Анахарсис сидел напряжённо и заинтригованно слушал ответ Солона на поставленный им вопрос. Скиф не знал и не понимал, каким может быть ответ на такой вопрос. Вместе с тем он чувствовал, что мудрец чего-то не договаривает. Что именно, он никак не мог понять. Солон же, немного отдохнув, вновь пристально посмотрел на гостя и понял, что сказанного им недостаточно. Гость ждёт ещё чего-то интересного и важного. И тогда афинянин, вздохнув, добавил ещё к только что прозвучавшим мыслям.

– Ты вправе не соглашаться с тем, что я сказал только что. Ты, Анахарсис, можешь не соглашаться и с мнением многих других. И многие другие могут не соглашаться со мной и с тобой. Это священное право каждого. Ответы на поставленные тобою вопросы неоднозначны! К примеру, я допускаю, что отдельный индивид, страстно обуреваемый жаждой какого-то важного знания, может рисковать своей жизнью ради получения истинного ответа. Или, отстаивая собственную точку зрения, человек готов пойти на всё, дабы доказать правоту своих взглядов. Такое вполне возможно, оно допустимо. Ты ценой собственной жизни можешь доказать или опровергнуть истинность или ложность какого-то суждения, явления или вещи, исключительно важных для тебя и для сообщества людей. Но только ценою собственной жизни и ни в коем случае жизни чужой. И даже нельзя ради этого рисковать чужим благополучием. Тезис о том, что «мы готовы на всё, лишь бы хорошо жили наши потомки» – ошибочен и неверен. Глубоко ошибочен. Им могут злоупотреблять и многие злоупотребляют. Наши потомки сами разберутся в том, стоит ли им идти по такому пути. А то боюсь, они могут не оценить наших усердий и даже посмеяться над нами. Впрочем, всё, что я сказал по этому вопросу, есть не более чем предположение.

– А государственная мудрость разве не может быть жестокой? Допустим, у афинян есть враги, постоянно угрожающие им.
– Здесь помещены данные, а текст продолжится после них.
/-- CMPW: whether the latest issued instance passes; with none issued since START a free value. -/
def State.microCmpw (s : State) (w : MicroWord) : State :=
  match s.seq.lastResult with
  | some r => (s.setUreg w.d (if r.2 then 1 else 0)).microStep
  | none => let f := s.fresh 1; (f.2.setUreg w.d f.1).microStep

/-- HLT: the routine ends with cause 0x80 + IMM[6:0]. -/
def State.microHlt (s : State) (w : MicroWord) : State :=
  let q := { s.seq with micro := [], patches := [] }
  (((s.setSeq q).set R.SEQ_STAT_CUST_RUN 0).set R.SEQ_STAT_RSTR_STATE 0).seqEnd seqHalted (0x80 + w.imm % 128)

/-- What a micro-op that can stall does once it need not wait. -/
def State.runStallOp (s : State) (w : MicroWord) : State :=
  if w.mop = 0x0E then s.microIssue w
  else if w.mop = 0x10 then s.microCmpw w
  else if w.mop = 0x12 then s.microStep
  else if w.mop = 0x1D then s.microHlt w
  else s

/-- A micro-op that can stall runs at once or stalls (R160). -/
def State.mayStall (s : State) (w : MicroWord) : State :=
  if s.stallOver w then s.runStallOp w else s.setSeq { s.seq with stalled := true }

/-- ISSUE. -/
def execUIssue (u : Sub) (s : State) : Host.Outcome State Fault Refusal := done s ((s.atSeq u).micro 0x0E (fun t w => t.mayStall w))

/-- PATCH. -/
def State.microPatch (s : State) (w : MicroWord) : State :=
  let p := s.ureg w.a % 256
  let ps := if w.x = 0 then s.seq.patches.filter (fun y => y.1 != p) ++ [(p, w.imm % 16)] else if w.x = 1 then [] else s.seq.patches
  (s.setSeq { s.seq with patches := ps }).microStep

/-- PATCH. -/
def execUPatch (u : Sub) (s : State) : Host.Outcome State Fault Refusal := done s ((s.atSeq u).micro 0x0F (fun t w => t.microPatch w))
/-- CMPW. -/
def execUCmpw (u : Sub) (s : State) : Host.Outcome State Fault Refusal := done s ((s.atSeq u).micro 0x10 (fun t w => t.mayStall w))

/-- Output levels of the 16 combiners (R243). -/
def State.combOutputs (s : State) : Nat :=
  ((List.range 16).map (fun c => if (s.comb c).lastFire.isSome && decide (s.fU / 256 < (s.comb c).levelUntil) then 2 ^ c else 0)).foldl (· + ·) 0

/-- TRIG. -/
def execUTrig (u : Sub) (s : State) : Host.Outcome State Fault Refusal :=
  done s ((s.atSeq u).micro 0x11 (fun t w => (t.setUreg w.d t.combOutputs).microStep))
/-- DRAIN. -/
def execUDrain (u : Sub) (s : State) : Host.Outcome State Fault Refusal := done s ((s.atSeq u).micro 0x12 (fun t w => t.mayStall w))

/-- LPUSH. -/
def State.microLpush (s : State) (w : MicroWord) : State :=
  if 16 ≤ s.seq.loops.length then s.stackError 0x04
  else (s.setSeq { s.seq with loops := s.seq.loops ++ [{ addr := s.val64 R.SEQ_VADDR_LO, rem := s.ureg w.a, idx := 0 }] }).microStep

/-- LPUSH. -/
def execULpush (u : Sub) (s : State) : Host.Outcome State Fault Refusal := done s ((s.atSeq u).micro 0x13 (fun t w => t.microLpush w))

/-- LEND: the loop decision sets NEXT. -/
def State.microLend (s : State) : State :=
  match s.topLoop with
  | none => s.stackError 0x05
  | some f => (s.loopDecide f).microStep

/-- LEND. -/
def execULend (u : Sub) (s : State) : Host.Outcome State Fault Refusal := done s ((s.atSeq u).micro 0x14 (fun t _ => t.microLend))

/-- CPUSH: the successor of the instruction. -/
def State.microCpush (s : State) : State :=
  if 16 ≤ s.seq.calls.length then s.stackError 0x06
  else (s.setSeq { s.seq with calls := s.seq.calls ++ [succAddr (s.val64 R.SEQ_VADDR_LO)] }).microStep

/-- CPUSH. -/
def execUCpush (u : Sub) (s : State) : Host.Outcome State Fault Refusal := done s ((s.atSeq u).micro 0x15 (fun t _ => t.microCpush))

/-- CPOP: NEXT is the address popped. -/
def State.microCpop (s : State) : State :=
  match s.seq.calls.getLast? with
  | none => s.stackError 0x07
  | some a => ((s.setSeq { s.seq with calls := s.seq.calls.dropLast }).goTo a).microStep

/-- CPOP. -/
def execUCpop (u : Sub) (s : State) : Host.Outcome State Fault Refusal := done s ((s.atSeq u).micro 0x16 (fun t _ => t.microCpop))

/-- SETNX. -/
def State.microSetnx (s : State) (w : MicroWord) : State :=
  let a := s.val64 R.SEQ_VADDR_LO
  let v := s.seq.cur.getD ⟨0, 0, 0, 0, 0, 0⟩
  let t := if w.x = 0 then s.goTo (succAddr a) else if w.x = 1 then s.goTo v.opc
    else if w.x = 2 then s.goTo (codeOf 40 (a + signedOf 32 (s.ureg w.a))) else s
  t.microStep

/-- SETNX. -/
def execUSetnx (u : Sub) (s : State) : Host.Outcome State Fault Refusal := done s ((s.atSeq u).micro 0x17 (fun t w => t.microSetnx w))

/-- FLAG: at the start of the next issued instance (R162). -/
def State.microFlag (s : State) (w : MicroWord) : State :=
  let fs := w.imm % 256
  let fc := w.imm / 256
  let q := s.seq
  (s.setSeq { q with pendSet := Nat.land q.pendSet (255 - fc) ||| fs, pendClr := q.pendClr ||| fc, effSet := q.effSet ||| fs,
                     effClr := q.effClr ||| fc }).microStep

/-- MOP_FLAG. -/
def execUFlag (u : Sub) (s : State) : Host.Outcome State Fault Refusal := done s ((s.atSeq u).micro 0x18 (fun t w => t.microFlag w))

/-- GSTEP. -/
def State.microGstep (s : State) : State :=
  let v := s.seq.cur.getD ⟨0, 0, 0, 0, 0, 0⟩
  (s.setSeq { s.seq with pendStep := s.seq.pendStep ||| (v.opc % 2 ^ 48), effStep := true }).microStep

/-- GSTEP. -/
def execUGstep (u : Sub) (s : State) : Host.Outcome State Fault Refusal := done s ((s.atSeq u).micro 0x19 (fun t _ => t.microGstep))

/-- EVT (R173). -/
def State.microEvt (s : State) (w : MicroWord) : State :=
  let s1 := s.fieldEvent 0x11 (0x200 + w.imm % 256) 0 s.fNow.pack (leBytes 4 (s.ureg w.a) ++ leBytes 5 (s.val64 R.SEQ_VADDR_LO))
  (s1.setSeq { s1.seq with effEvents := min 255 (s1.seq.effEvents + 1) }).microStep

/-- EVT. -/
def execUEvt (u : Sub) (s : State) : Host.Outcome State Fault Refusal := done s ((s.atSeq u).micro 0x1A (fun t w => t.microEvt w))

/-! ### The restart record and service-class requests (R167–R171) -/

/-- Start of the last issued instance. -/
def State.lastIssuedStart (s : State) : Nat :=
  (s.seq.pipe.foldl (fun (a : Nat × Nat) i =>
    let t := instStart a.1 i
    (t + i.reps * s.periodAt i.tset t, t + (i.reps - 1) * s.periodAt i.tset t)) (s.seq.endAt, s.seq.lastStart)).2

/-- The 128 bytes of the restart record (R169). -/
def State.restartBytes (s : State) (mpc point : Nat) : List Byte :=
  let q := s.seq
  leBytes 2 mpc ++ leBytes 1 1 ++ leBytes 1 point ++ leBytes 4 q.commits ++ leBytes 8 s.fNow.pack ++ leBytes 5 (s.val64 R.SEQ_VADDR_LO) ++ leBytes 3 0
    ++ ((q.micro.map (fun a => leBytes 2 a)).flatten ++ List.replicate 16 0).take 16 ++ leBytes 4 q.issued
    ++ leBytes 4 (q.effSet + 2 ^ 8 * q.effClr + (if q.effStep then 2 ^ 16 else 0) + 2 ^ 24 * q.effEvents)
    ++ leBytes 8 (t64At s.lastIssuedStart) ++ leBytes 8 0 ++ ((List.range 15).map (fun k => leBytes 4 (s.ureg (k + 1)))).flatten ++ leBytes 4 0

/-- Commit the restart record (R169). -/
def State.commitRestart (s : State) (mpc point : Nat) : State :=
  let s1 := s.setSeq { s.seq with commits := (s.seq.commits + 1) % 2 ^ 32 }
  let b := s1.restartBytes mpc point
  ((List.range 32).foldl (fun t k => t.put (R.SEQ_RSTR k) (leAt b (4 * k) 4)) s1).set R.SEQ_STAT_RSTR_STATE 1

/-- The vendor microword at an address: from the part loaded last, else from the factory's (R158). -/
def State.vendorMicro (s : State) (a : Nat) : Word :=
  match s.upd.vendor with
  | some b => BitVec.ofNat 32 (leAt b (4 * a) 4)
  | none => Config.vendorWord a

/-- The word of the control store at an address (R157). [DESIGN CHOICE, log 5, unsafe] -/
def State.ustoreWord (s : State) (a : Nat) : Word :=
  if a < 0xC000 then s.vendorMicro a else s.custWord (s.get R.USTORE_STAT_CUST_BANK) a

/-- Serve one service-class request (R167, R170). -/
def State.serve (s : State) (r : SvcReq) : State :=
  match r with
  | .uregRead _ tag k n => s.sendRsp tag 0 ((List.range n).map (fun i => BitVec.ofNat 32 (s.ureg (k + i))))
  | .uregWrite _ tag k ws =>
    ((List.range ws.length).foldl (fun t i => t.setUreg (k + i) (ws.getD i 0).toNat) s).sendRsp tag 0 []
  | .ustoreRead _ tag a n => s.sendRsp tag 0 ((List.range n).map (fun i => s.ustoreWord (a + i)))
  | .blockReset =>
    let s1 := ((s.set R.USTORE_MFAULT_CAUSE 0x11).set R.USTORE_MFAULT_MPC s.seq.mpc).set R.USTORE_EVT_MFAULT 1
    s1.seqBlockReset.set R.SEQ_STAT_RSTR_STATE 2
  | .linkHold =>
    if (s.seqState = seqRunning ∨ s.seqState = seqPaused) ∧ s.seq.ending.all (fun e => e.1 != seqHalted) then
      ((s.setSeq { s.seq with stalled := false }).set R.SEQ_STAT_CUST_RUN 0).seqEnd seqHalted 0x10
    else s

/-- Every waiting request is taken, first in first out, and the longest wait is noted. -/
def State.serveAll (s : State) : State :=
  let l := s.seq.svc
  let wait := maxOf (fun r => (s.fU - r.1) / 256) l
  let s1 := ((s.setSeq { s.seq with svc := [] }).set R.SEQ_STAT_SVC_PENDING 0).put R.USTORE_SVC_MAX (max (s.val R.USTORE_SVC_MAX) wait)
  l.foldl (fun t r => t.serve r.2) s1

/-- SAFE (R168, R169): commits the restart record and takes pending requests. -/
def State.microSafe (s : State) : State :=
  let s1 := s.commitRestart (s.seq.mpc + 1) 0
  let s2 := s1.microStep
  if s2.seq.svc.isEmpty then s2 else s2.serveAll

/-- SAFE. -/
def execUSafe (u : Sub) (s : State) : Host.Outcome State Fault Refusal := done s ((s.atSeq u).micro 0x1B (fun t _ => t.microSafe))

/-- END (R162, R165): the instruction ends, patches and micro-stack are empty, and a step ends with it. -/
def State.microEnd (s : State) : State :=
  let q := s.seq
  let s1 := ((s.setSeq { q with patches := [], micro := [] }).set R.SEQ_STAT_CUST_RUN 0).set R.SEQ_STAT_RSTR_STATE 0
  if q.stepping then (s1.setSeq { s1.seq with stepping := false }).seqEnd seqPaused 0 else s1

/-- END. -/
def execUEnd (u : Sub) (s : State) : Host.Outcome State Fault Refusal := done s ((s.atSeq u).micro 0x1C (fun t _ => t.microEnd))
/-- HLT. -/
def execUHlt (u : Sub) (s : State) : Host.Outcome State Fault Refusal := done s ((s.atSeq u).micro 0x1D (fun t w => t.mayStall w))

/-- A code that is not in the table (R162). -/
def State.doIllegalMicro (s : State) : State :=
  if s.microRuns ∧ !s.seq.stalled ∧ 0x1E ≤ s.microNow.mop then s.microFault 0x0A else s

/-- ILLEGAL_MICRO_OP. -/
def execIllegalMicroOp (u : Sub) (s : State) : Host.Outcome State Fault Refusal := done s (s.atSeq u).doIllegalMicro

/-- A stalled micro-op goes on once its condition is met (R160). -/
def State.doStallRelease (s : State) : State :=
  if s.microRuns ∧ s.seq.stalled ∧ s.stallOver s.microNow then (s.setSeq { s.seq with stalled := false }).runStallOp s.microNow else s

/-- STALL_RELEASE. -/
def execStallRelease (u : Sub) (s : State) : Host.Outcome State Fault Refusal := done s (s.atSeq u).doStallRelease

/-- A pending service-class request is taken outside a routine, or at a stall, which commits a restart record naming the stalled
micro-op (R168). -/
def State.doServiceTaken (s : State) : State :=
  if s.seq.svc.isEmpty then s
  else if !s.is R.SEQ_STAT_CUST_RUN then s.serveAll
  else if s.seq.stalled then (s.commitRestart s.seq.mpc 1).serveAll
  else s

/-- SERVICE_REQUEST_TAKEN. -/
def execServiceRequestTaken (u : Sub) (s : State) : Host.Outcome State Fault Refusal := done s (s.atSeq u).doServiceTaken

/-- A request has waited SAFE_WDOG cycles (R171): the routine is abandoned, and the request is then served. [DESIGN CHOICE, log 47, unsafe] -/
def State.doSvcOverdue (s : State) : State :=
  if s.is R.SEQ_STAT_CUST_RUN ∧ s.seq.svc.any (fun r => decide (r.1 + s.val R.USTORE_SAFE_WDOG * 256 ≤ s.fU)) then
    let s1 := ((s.satCount R.USTORE_OVERDUE 32 1 R.USTORE_EVT_SATURATED).1.set R.SEQ_EVT_SVC_OVERDUE 1).microFault 0x0D
    s1.serveAll
  else s

/-- SVC_OVERDUE. -/
def execSvcOverdue (u : Sub) (s : State) : Host.Outcome State Fault Refusal := done s (s.atSeq u).doSvcOverdue

/-- A write of 1 to USTORE_CTRL.CLR_STATS (R175). -/
def State.doUstoreClrStats (s : State) : State := s.ifOn R.USTORE_CTRL (fun s => s.putAll [R.USTORE_OVERDUE, R.USTORE_SVC_MAX] 0)

/-- USTORE_CLR_STATS. -/
def execUstoreClrStats (s : State) : Host.Outcome State Fault Refusal := done s s.doUstoreClrStats

end Sys2Proof.Machine
end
Неужели их уничтожение не является мудростью! – воскликнул Анахарсис.

– Никакое уничтожение людей не является мудростью. Мудрость состоит в примирении, в нахождении того, что удовлетворило бы обе стороны, или даже пусть одну сторону, но мирным путём. Знай Анахарсис – война и мудрость несовместимы; они не являются подругами и тем более сёстрами. Война есть крайний и нежелательный способ решения проблем. Он применяется тогда, когда все средства исчерпаны. И ведётся война не в целях поиска мудрости. Она всегда облачена в одежды мира. Остальное же не более чем хитрость. Но, как известно, на всякого хитреца найдётся мудрец. Но не на всякого мудреца найдётся хитрец.

– Мудрец готов умереть за общее благо? – не унимался скиф. – Готов? – ответь мне, афинский мудрец?

– О, Анахарсис, – тяжело вздохнул Солон, – мудрец – это тот человек, который готов пострадать и даже умереть за полис, за истину. Но крайне редко делает подобное. Только в особых, исключительных случаях. Скорее наоборот, он стремится жить, творить, созидать в интересах народа, в интересах той же истины. Мудрецу жизнь важнее и нужнее, чем смерть. И обществу мудрец нужен живым, а не мёртвым. Он индивидуальность реальная, а не легендарная. От живого пользы намного больше, нежели от мёртвого. Мудрец должен благоговеть перед жизнью, любить отечество, уважать народ, ценить себя и свои дела, почитать других мудрецов, быть жизнелюбом. Мудрость, истина и жизнь – неразрывны. Но и в этом деле возможны исключения. Человека понять сложно. Порой он больше любит легендарное и мифическое, нежели реальное и историческое. При жизни кого-то могут не ценить, порицать и даже сурово осудить, а после смерти, вдруг, начинают его боготворить. И такое случается.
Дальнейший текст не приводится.